A intoxicação por dipirona em superdosagem aguda manifesta-se por náuseas, vômitos, dor abdominal, tontura, sonolência e, em casos graves, convulsões, coma e depressão respiratória. A agranulocitose, preocupação principal com uso terapêutico, não é esperada na intoxicação aguda, pois resulta de mecanismo idiossincrásico, não dose-dependente. O tratamento é de suporte, com monitorização hematológica.
A intoxicação por opioides constitui emergência médica grave, caracterizada pela tríade clássica: depressão do nível de consciência, depressão respiratória (frequência <12/min, hipoxemia) e miose pupilar. A causa de morte é a parada respiratória por depressão dos centros do tronco encefálico. O tratamento baseia-se na administração de naloxona, antagonista opioide de ação rápida, que reverte os efeitos do opioide em 1-2 minutos. A dose inicial é de 0,4-2 mg intravenosa, repetível a cada 2-3 minutos até resposta. A meia-vida curta da naloxona (30-80 minutos) comparada à de opioides de longa ação pode exigir infusão contínua ou doses repetidas.

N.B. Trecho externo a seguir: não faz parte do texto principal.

/-- Settles O27: the checks come in the order of the clauses, each with the lowest index. -/
theorem refusedConfigurationsHaveNoStep : Obligations.RefusedConfigurationsHaveNoStep := by
  refine fun s => ⟨fun hsize => ?_, fun k d e hsize hd he hbefore => ?_, fun k d i l hsize hlegal hd hi hl hnone hbefore => ?_⟩
  all_goals apply step_of_refusal
  · have hbad : storeSizeOk s.prog.length = false := decide_eq_false (Nat.not_lt.2 hsize)
    rw [preRunRefusal, if_pos hbad]
  · have hok : storeSizeOk s.prog.length = true := decide_eq_true hsize
    simp [preRunRefusal, hok, firstIllegal_eq_some hd he hbefore]
  · have hok : storeSizeOk s.prog.length = true := decide_eq_true hsize
    simp [preRunRefusal, hok, firstIllegal_of_legal hlegal, firstUnresolved_eq_some hd hi hl hnone hlegal hbefore]

theorem preRunRefusal_eq_none {prog : List Diw} {labels : LabelMap} {mc : Nat} (h : preRunRefusal prog labels mc = none) :
    prog.length < 2 ^ 30 ∧ 0 < mc := by
  unfold preRunRefusal at h
  split at h
  · cases h
  rename_i hsize
  split at h
  · cases h
  split at h
  · cases h
  split at h
  · cases h
  rename_i hmc
  exact ⟨of_decide_eq_true (Bool.eq_true_of_not_eq_false hsize), Nat.pos_of_ne_zero hmc⟩

/-- Settles O28: the status decides, once the configuration is accepted. -/
theorem stoppedBlockMakesNoCycle : Obligations.StoppedBlockMakesNoCycle := by
  intro s hconf
  have hnone : preRunRefusal s.prog s.labels s.maxCycles = none := by simpa [configured] using hconf
  exact ⟨fun hdone => by simp [step, hnone, hdone], fun hlimit => by simp [step, hnone, hlimit]⟩

/-- Settles O30: a running block with an accepted configuration makes a cycle. -/
theorem liveStatesAlwaysStep : Obligations.LiveStatesAlwaysStep := by
  intro s hlive
  obtain ⟨t, hstep, -⟩ := hlive.exists_cycle
  exact ⟨t, hstep⟩

/-! Reset -/

theorem readReg_resetWith (prog : List Diw) (labels : LabelMap) (mc : Nat) (q : Reg) :
    readReg (State.resetWith prog labels mc) q = 0 := by
  by_cases hq : q = 0
  · simp [hq]
  · simp [readReg_of_ne hq, State.resetWith]

theorem resetWith_status_eq_running_iff (prog : List Diw) (labels : LabelMap) (mc : Nat) :
    (State.resetWith prog labels mc).status = .running ↔ prog ≠ [] := by
  by_cases h : prog = []
  · simp [State.resetWith, h]
  · simp [State.resetWith, h]

/-- Settles O25: each value is the one `resetWith` puts there. -/
theorem resetLeavesTheStatedValues : Obligations.ResetLeavesTheStatedValues := by
  rintro prog labels mc s rfl
  exact ⟨readReg_resetWith prog labels mc, rfl, rfl, rfl, rfl, rfl, rfl, rfl, rfl, rfl, rfl, rfl, fun _ => rfl,
    resetWith_status_eq_done_iff prog labels mc, resetWith_status_eq_running_iff prog labels mc, rfl, rfl, rfl⟩

/-- With something in the store, `pc` is not exhausted at reset. -/
theorem exhausted_resetWith (prog : List Diw) (labels : LabelMap) (mc : Nat) :
    exhausted (State.resetWith prog labels mc) = true ↔ prog = [] := by
  have hindex : (imemIndex (State.resetWith prog labels mc).pc).toNat = 0 := by
    simp [toNat_imemIndex, State.resetWith]
  rw [exhausted, decide_eq_true_iff, hindex, Nat.le_zero]
  exact List.length_eq_zero_iff

theorem slotAll_none (φ : Record → Prop) : slotAll none φ := fun _ h => nomatch h

theorem inv_resetWith {prog : List Diw} {labels : LabelMap} {mc : Nat} (h : preRunRefusal prog labels mc = none) :
    Inv (State.resetWith prog labels mc) where
  memory := rfl
  zeroRegister := by simp [ZeroRegisterOk, State.resetWith]
  fetchFlag := ⟨rfl, fun h => nomatch h⟩
  records := ⟨slotAll_none _, slotAll_none _, slotAll_none _, slotAll_none _, slotAll_none _⟩
  runtimeFields := ⟨slotAll_none _, slotAll_none _, slotAll_none _, slotAll_none _⟩
  operands := slotAll_none _
  counters := ⟨rfl, Nat.le_refl _, Nat.le_refl _⟩
  log := by simp [LogOk, State.resetWith]
  status := by
    refine ⟨fun hdone => ⟨?_, rfl⟩, fun hrun => ⟨?_, (preRunRefusal_eq_none h).2⟩⟩
    · exact (exhausted_resetWith prog labels mc).2 ((resetWith_status_eq_done_iff prog labels mc).1 hdone)
    · have hne := (resetWith_status_eq_running_iff prog labels mc).1 hrun
      rw [Bool.and_eq_false_iff, ← Bool.not_eq_true, exhausted_resetWith]
      exact .inl hne

theorem live_resetWith {prog : List Diw} {labels : LabelMap} {mc : Nat} (h : preRunRefusal prog labels mc = none) (hne : prog ≠ []) :
    Live (State.resetWith prog labels mc) :=
  ⟨Option.isNone_iff_eq_none.2 h, (resetWith_status_eq_running_iff prog labels mc).2 hne, inv_resetWith h⟩

/-- Settles O26: every slot is empty and every counter 0, so only the status needs the checks. -/
theorem resetMeetsTheInvariants : Obligations.ResetMeetsTheInvariants :=
  fun _ _ _ h => ⟨inv_resetWith h, live_resetWith h⟩

/-! The two figures (R42) -/

theorem ratio_eq_none_iff (a b : Nat) : ratio a b = none ↔ b = 0 := by
  unfold ratio
  split <;> simp_all

theorem mul_of_ratio {a b : Nat} {q : Rat} (h : ratio a b = some q) : q * b = a := by
  unfold ratio at h
  split at h
  · cases h
  · rename_i hb
    obtain rfl := Option.some.inj h
    exact div_mul_cancel₀ _ (Nat.cast_ne_zero.2 hb)

/-- Settles O60: both figures are one exact quotient. -/
theorem figuresAreExactOrAbsent : Obligations.FiguresAreExactOrAbsent :=
  fun _ => ⟨ratio_eq_none_iff _ _, fun _ => mul_of_ratio, ratio_eq_none_iff _ _, fun _ => mul_of_ratio⟩

/-! The host's placement of a word -/

theorem decodeTableWord_encode (i : Instr) : decodeTableWord 64 (encode i).toNat = some i := by
  have hword : BitVec.ofNat 64 ((encode i).toNat % 2 ^ 64) = encode i := by
    rw [Nat.mod_eq_of_lt (encode i).isLt, BitVec.ofNat_toNat, BitVec.setWidth_eq]
  rw [decodeTableWord, if_pos (Nat.le_refl _), hword, decodeOfEncodeIsTheInstruction i]
  rfl

theorem labelTarget_append_self (m : LabelMap) (l t : Word) : (labelTarget (m ++ [(l, t)]) l).isSome = true := by
  induction m with
  | nil => simp [labelTarget]
  | cons e m ih =>
    obtain ⟨k, u⟩ := e
    by_cases hk : k = l
    · simp [labelTarget, hk]
    · simpa [labelTarget, hk] using ih

/-- The placed word's label has an entry. -/
theorem wellFormed_withLabelOf {d : Diw} {i : Instr} (h : decode d = .ok i) (labels : LabelMap) (n : Nat) :
    i.wellFormed (withLabelOf labels n d) = true := by
  rw [withLabelOf, h]
  cases hl : i.label? with
  | none => simp [Instr.wellFormed, hl]
  | some l =>
    simp only [Instr.wellFormed, hl]
    split
    · assumption
    · exact labelTarget_append_self _ _ _

theorem drained_iff {s : State} : drained s = true ↔
    s.slotIF = none ∧ s.slotID = none ∧ s.slotEX = none ∧ s.slotMEM = none ∧ s.slotWB = none := by
  simp [drained, and_assoc]

/-- The state that the fetch of an instruction leaves (R112 to R116). -/
def fetchDone (i : Instr) (s : State) : State :=
  { countFetch i s with slotIF := some (fetchedRecord i s.pc), fb := i.isControlFlow }

theorem fetchSlot_of_word {s : State} {d : Diw} {i : Instr} (hfb : s.fb = false) (hd : fetchedWord s = some d) (hi : decode d = .ok i) :
    fetchSlot s = .next (fetchDone i s) := by
  simp only [fetchSlot, hfb, hd, hi]
  rfl

/-- A cycle of the empty pipeline is a fetch. -/
theorem cycle_of_drained {s : State} {d : Diw} {i : Instr} (hdr : drained s = true) (hfb : s.fb = false)
    (hd : fetchedWord s = some d) (hi : decode d = .ok i) : cycle s = .next (endCycle (fetchDone i s)) := by
  cases s
  obtain ⟨rfl, rfl, rfl, rfl, rfl⟩ := drained_iff.1 hdr
  exact congrArg (andThen · fun u => .next (endCycle u)) (fetchSlot_of_word hfb hd hi)

/-- Settles O59: the store of the placed state is the one word, its configuration is accepted, and its pipeline is empty. -/
theorem placedWordIsFetchedNext : Obligations.PlacedWordIsFetchedNext := by
  intro i
  have hword : BitVec.ofNat 64 ((encode i).toNat % 2 ^ 64) = encode i := by
    rw [Nat.mod_eq_of_lt (encode i).isLt, BitVec.ofNat_toNat, BitVec.setWidth_eq]
  have hi := decodeOfEncodeIsTheInstruction i
  have hplaced : State.reset.withFetchWord 64 (encode i).toNat = { State.reset with
      prog := [encode i]
      labels := withLabelOf [] 1 (encode i)
      status := .running } := by
    rw [State.withFetchWord, hword]
    rfl
  have hwf := wellFormed_withLabelOf hi [] 1
  have hconf : configured (State.reset.withFetchWord 64 (encode i).toNat) = true := by
    rw [hplaced]
    simp [configured, preRunRefusal, storeSizeOk, Config.storeLimit, firstIllegal, firstUnresolved, hi, hwf, State.reset,
      State.resetWith, Config.resetMaxCycles]
  have hcycle := cycle_of_drained (s := State.reset.withFetchWord 64 (encode i).toNat) (d := encode i)
    (by rw [hplaced]; rfl) (by rw [hplaced]; rfl) (by rw [hplaced]; simp [fetchedWord, toNat_imemIndex, State.reset, State.resetWith]) hi
  refine ⟨_, (step_running hconf (by rw [hplaced])).trans hcycle, ?_, decodeTableWord_encode i⟩
  rw [endCycle_slotIF, hplaced]
  rfl

end Sys2Proof.Machine

/-! ## What one cycle does to the counters, the log, the slots and the register file: the inversions that the invariants rest on -/

namespace Sys2Proof.Machine

/-- The execute stage function reads everything of a record but its result, for what it does to the state. -/
theorem execute_fst (s : State) (r : Record) : ((stagesOf r.instr).execute s r).1 = executeDone s r := by
  have hsame : ((stagesOf r.instr).execute s r).1 = ((stagesOf r.instr).execute s { r with result := none }).1 := by
    obtain ⟨i, pc, a, b, res⟩ := r
    cases i
    case div rs rt =>
      simp only [stagesOf, divStages, divExecute]
      split <;> rfl
    case' sll rt rs imm => simp only [stagesOf, sllStages, shiftExecute]; split
    case' srl rt rs imm => simp only [stagesOf, srlStages, shiftExecute]; split
    case' sra rt rs imm => simp only [stagesOf, sraStages, shiftExecute]; split
    all_goals rfl
  rw [hsame]
  exact congrArg Prod.fst (execute_eq s (r := { r with result := none }) rfl)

A prevenção da intoxicação por analgésicos fundamenta-se na educação da população sobre riscos específicos de cada fármaco, na dispensação com orientação qualificada, na utilização de embalagens com número limitado de comprimidos (particularmente para paracetamol) e no armazenamento seguro fora do alcance de crianças.
A PL 2158/23, ao permitir farmácias em supermercados, acende alerta sobre o potencial aumento do risco de intoxicações. A aquisição facilitada de grandes quantidades de analgésicos, a ausência de orientação sobre riscos específicos e a banalização do acesso podem contribuir para superdosagens acidentais, particularmente em populações vulneráveis como idosos polimedicados, adolescentes com comportamento autolesivo e cuidadores que administram medicamentos a crianças sem orientação adequada. Defender a prevenção da intoxicação por analgésicos é assegurar que o acesso a estes fármacos seja sempre acompanhado da informação que permite seu uso seguro, e que o sistema de saúde esteja preparado para reconhecer e tratar precocemente estes eventos potencialmente fatais.